Records from a data source:
-------
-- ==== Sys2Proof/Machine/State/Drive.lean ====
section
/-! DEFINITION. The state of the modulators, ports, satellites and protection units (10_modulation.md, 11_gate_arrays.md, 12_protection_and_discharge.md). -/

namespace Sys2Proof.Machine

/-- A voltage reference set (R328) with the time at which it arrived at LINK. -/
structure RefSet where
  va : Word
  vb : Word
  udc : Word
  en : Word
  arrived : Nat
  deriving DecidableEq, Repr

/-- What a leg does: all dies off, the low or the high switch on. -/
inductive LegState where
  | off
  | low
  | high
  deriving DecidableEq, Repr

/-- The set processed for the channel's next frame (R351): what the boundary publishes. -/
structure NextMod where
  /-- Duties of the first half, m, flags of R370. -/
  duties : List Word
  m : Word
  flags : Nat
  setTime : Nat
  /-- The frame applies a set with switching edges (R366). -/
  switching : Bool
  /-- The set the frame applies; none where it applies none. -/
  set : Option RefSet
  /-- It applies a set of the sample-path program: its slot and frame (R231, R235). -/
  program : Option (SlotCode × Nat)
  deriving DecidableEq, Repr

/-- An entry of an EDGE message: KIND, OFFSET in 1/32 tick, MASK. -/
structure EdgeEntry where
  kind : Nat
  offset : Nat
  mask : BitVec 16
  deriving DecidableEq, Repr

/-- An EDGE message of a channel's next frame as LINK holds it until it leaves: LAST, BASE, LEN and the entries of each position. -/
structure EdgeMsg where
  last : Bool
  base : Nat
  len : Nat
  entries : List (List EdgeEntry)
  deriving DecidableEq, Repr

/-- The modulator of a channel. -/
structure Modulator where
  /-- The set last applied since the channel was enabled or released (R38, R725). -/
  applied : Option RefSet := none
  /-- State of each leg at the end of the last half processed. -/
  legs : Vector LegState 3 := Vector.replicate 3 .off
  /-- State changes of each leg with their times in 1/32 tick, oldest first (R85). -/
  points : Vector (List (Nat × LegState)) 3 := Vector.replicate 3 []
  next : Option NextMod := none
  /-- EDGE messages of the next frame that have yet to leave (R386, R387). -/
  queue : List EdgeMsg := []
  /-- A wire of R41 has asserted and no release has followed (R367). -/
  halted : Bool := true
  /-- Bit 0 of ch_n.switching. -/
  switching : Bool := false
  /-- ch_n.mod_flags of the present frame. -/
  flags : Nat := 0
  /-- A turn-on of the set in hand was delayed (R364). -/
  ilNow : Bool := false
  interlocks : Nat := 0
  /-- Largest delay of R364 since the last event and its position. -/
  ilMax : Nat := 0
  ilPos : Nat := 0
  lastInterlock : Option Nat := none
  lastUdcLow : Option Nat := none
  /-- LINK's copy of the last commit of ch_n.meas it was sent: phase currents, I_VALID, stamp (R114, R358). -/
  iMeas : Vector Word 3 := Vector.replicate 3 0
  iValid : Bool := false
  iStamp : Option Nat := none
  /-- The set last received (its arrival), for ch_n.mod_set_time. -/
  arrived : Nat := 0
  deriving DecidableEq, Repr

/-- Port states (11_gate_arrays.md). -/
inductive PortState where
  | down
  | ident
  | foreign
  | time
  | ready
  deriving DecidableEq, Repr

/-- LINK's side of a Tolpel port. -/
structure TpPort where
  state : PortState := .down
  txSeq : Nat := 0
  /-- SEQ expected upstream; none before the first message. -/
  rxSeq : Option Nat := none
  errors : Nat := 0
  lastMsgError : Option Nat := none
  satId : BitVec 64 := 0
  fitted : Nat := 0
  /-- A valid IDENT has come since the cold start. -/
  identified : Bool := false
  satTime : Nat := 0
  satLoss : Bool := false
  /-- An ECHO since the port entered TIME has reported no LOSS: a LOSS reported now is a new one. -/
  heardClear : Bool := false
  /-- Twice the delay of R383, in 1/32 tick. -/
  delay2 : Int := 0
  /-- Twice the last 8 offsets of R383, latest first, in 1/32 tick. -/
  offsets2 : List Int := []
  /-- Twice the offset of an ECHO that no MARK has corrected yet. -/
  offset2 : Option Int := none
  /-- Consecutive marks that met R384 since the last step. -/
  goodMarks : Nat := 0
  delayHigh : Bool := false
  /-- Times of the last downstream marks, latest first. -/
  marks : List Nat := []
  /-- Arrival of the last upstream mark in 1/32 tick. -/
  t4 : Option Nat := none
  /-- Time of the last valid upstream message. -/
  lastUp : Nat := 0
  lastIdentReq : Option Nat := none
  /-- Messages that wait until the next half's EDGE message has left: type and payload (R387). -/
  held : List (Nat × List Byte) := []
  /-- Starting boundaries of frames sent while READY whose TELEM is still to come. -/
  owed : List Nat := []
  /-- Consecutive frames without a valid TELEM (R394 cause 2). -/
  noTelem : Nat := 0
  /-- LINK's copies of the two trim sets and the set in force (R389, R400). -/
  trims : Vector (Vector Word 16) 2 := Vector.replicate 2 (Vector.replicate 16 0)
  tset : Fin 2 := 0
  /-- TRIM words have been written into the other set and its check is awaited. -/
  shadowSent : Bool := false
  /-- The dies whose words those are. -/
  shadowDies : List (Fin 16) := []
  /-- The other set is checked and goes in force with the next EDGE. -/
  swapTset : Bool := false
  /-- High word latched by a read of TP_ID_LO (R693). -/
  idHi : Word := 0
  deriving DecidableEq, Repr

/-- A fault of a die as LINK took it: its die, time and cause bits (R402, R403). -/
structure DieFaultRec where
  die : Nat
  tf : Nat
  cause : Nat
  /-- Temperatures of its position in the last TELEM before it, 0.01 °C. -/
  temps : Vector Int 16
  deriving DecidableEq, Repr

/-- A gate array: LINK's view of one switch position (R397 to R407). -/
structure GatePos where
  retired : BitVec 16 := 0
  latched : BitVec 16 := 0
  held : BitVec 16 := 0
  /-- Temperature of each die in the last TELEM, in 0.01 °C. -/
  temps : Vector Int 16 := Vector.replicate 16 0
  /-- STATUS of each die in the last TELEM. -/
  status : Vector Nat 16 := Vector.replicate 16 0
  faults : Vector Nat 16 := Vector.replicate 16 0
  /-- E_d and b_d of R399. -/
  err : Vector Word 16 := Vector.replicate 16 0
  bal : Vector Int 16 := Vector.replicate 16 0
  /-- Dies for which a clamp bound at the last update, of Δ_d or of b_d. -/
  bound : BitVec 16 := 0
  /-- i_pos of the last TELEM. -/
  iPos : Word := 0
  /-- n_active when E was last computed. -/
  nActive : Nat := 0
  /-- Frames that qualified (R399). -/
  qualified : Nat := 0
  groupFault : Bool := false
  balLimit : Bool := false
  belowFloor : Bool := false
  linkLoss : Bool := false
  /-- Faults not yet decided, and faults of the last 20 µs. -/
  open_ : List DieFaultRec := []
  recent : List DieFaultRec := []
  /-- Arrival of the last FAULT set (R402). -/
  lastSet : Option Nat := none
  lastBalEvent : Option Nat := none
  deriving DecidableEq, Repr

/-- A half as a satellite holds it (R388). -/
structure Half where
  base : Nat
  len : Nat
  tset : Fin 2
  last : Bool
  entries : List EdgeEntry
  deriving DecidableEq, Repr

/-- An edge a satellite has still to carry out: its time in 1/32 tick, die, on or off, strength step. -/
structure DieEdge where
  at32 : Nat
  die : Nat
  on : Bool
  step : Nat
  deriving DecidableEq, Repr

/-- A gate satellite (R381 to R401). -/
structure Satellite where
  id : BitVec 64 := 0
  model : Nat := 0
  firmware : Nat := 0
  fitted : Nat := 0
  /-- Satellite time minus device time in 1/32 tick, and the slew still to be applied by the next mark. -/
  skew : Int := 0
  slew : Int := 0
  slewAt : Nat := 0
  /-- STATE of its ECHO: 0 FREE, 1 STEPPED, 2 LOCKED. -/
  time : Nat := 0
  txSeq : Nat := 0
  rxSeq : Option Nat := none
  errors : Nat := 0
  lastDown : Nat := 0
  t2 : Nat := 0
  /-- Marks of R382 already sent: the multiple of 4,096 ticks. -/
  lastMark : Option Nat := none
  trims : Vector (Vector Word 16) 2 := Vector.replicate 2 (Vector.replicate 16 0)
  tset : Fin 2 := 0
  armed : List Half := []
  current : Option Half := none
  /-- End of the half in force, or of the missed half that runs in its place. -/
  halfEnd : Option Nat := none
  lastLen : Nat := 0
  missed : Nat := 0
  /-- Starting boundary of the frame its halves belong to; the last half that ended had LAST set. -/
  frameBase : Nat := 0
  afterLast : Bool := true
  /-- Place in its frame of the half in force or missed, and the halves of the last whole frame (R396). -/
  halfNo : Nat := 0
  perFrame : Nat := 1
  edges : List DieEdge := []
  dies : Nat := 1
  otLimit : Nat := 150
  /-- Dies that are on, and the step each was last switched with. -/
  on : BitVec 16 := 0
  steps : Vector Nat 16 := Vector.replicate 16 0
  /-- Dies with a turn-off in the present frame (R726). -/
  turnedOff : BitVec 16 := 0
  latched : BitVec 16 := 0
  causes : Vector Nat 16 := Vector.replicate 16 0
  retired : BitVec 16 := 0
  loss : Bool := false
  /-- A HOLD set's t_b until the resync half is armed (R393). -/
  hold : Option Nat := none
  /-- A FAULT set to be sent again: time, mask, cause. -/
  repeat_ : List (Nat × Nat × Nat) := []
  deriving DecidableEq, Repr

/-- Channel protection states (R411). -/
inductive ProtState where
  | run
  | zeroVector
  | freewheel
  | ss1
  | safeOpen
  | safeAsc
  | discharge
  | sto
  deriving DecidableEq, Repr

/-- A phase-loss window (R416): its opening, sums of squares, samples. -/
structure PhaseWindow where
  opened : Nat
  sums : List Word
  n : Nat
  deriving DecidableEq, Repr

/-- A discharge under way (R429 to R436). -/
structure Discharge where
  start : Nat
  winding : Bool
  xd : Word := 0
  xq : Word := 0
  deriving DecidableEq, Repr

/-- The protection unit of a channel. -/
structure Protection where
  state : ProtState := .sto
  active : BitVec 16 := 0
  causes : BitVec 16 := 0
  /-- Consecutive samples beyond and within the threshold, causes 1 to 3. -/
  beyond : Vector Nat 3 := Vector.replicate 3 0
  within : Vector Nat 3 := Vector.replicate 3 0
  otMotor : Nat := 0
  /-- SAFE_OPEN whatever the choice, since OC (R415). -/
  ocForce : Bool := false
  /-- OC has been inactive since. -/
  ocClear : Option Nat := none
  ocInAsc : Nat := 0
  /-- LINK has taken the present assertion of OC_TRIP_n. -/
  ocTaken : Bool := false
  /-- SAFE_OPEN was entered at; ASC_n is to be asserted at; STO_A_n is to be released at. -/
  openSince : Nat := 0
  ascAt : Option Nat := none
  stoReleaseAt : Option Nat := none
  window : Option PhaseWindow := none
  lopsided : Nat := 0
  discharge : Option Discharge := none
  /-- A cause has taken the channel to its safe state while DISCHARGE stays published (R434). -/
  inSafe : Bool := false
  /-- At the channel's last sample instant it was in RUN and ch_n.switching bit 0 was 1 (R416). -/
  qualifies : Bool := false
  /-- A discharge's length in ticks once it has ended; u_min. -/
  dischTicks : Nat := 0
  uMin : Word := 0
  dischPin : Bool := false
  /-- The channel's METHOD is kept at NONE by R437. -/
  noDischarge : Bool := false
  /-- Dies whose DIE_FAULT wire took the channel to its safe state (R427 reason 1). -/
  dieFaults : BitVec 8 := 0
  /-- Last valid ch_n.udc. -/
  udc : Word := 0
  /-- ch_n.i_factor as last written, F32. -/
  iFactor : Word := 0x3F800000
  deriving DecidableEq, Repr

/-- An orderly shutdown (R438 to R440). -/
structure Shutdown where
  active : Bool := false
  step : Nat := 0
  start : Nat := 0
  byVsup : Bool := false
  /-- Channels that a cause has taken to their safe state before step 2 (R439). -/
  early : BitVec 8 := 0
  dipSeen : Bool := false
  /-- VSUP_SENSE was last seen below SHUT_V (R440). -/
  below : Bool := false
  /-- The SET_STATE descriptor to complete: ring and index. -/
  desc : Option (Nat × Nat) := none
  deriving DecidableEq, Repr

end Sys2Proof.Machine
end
-------
_TO DO:_ Please reproduce, exactly as they appear above, the lines from the line containing "beyond : Vector" up to and including the line containing "noDischarge : Bool := false".

_ANSWER AREA:_
  beyond : Vector Nat 3 := Vector.replicate 3 0
  within : Vector Nat 3 := Vector.replicate 3 0
  otMotor : Nat := 0
  /-- SAFE_OPEN whatever the choice, since OC (R415). -/
  ocForce : Bool := false
  /-- OC has been inactive since. -/
  ocClear : Option Nat := none
  ocInAsc : Nat := 0
  /-- LINK has taken the present assertion of OC_TRIP_n. -/
  ocTaken : Bool := false
  /-- SAFE_OPEN was entered at; ASC_n is to be asserted at; STO_A_n is to be released at. -/
  openSince : Nat := 0
  ascAt : Option Nat := none
  stoReleaseAt : Option Nat := none
  window : Option PhaseWindow := none
  lopsided : Nat := 0
  discharge : Option Discharge := none
  /-- A cause has taken the channel to its safe state while DISCHARGE stays published (R434). -/
  inSafe : Bool := false
  /-- At the channel's last sample instant it was in RUN and ch_n.switching bit 0 was 1 (R416). -/
  qualifies : Bool := false
  /-- A discharge's length in ticks once it has ended; u_min. -/
  dischTicks : Nat := 0
  uMin : Word := 0
  dischPin : Bool := false
  /-- The channel's METHOD is kept at NONE by R437. -/
  noDischarge : Bool := false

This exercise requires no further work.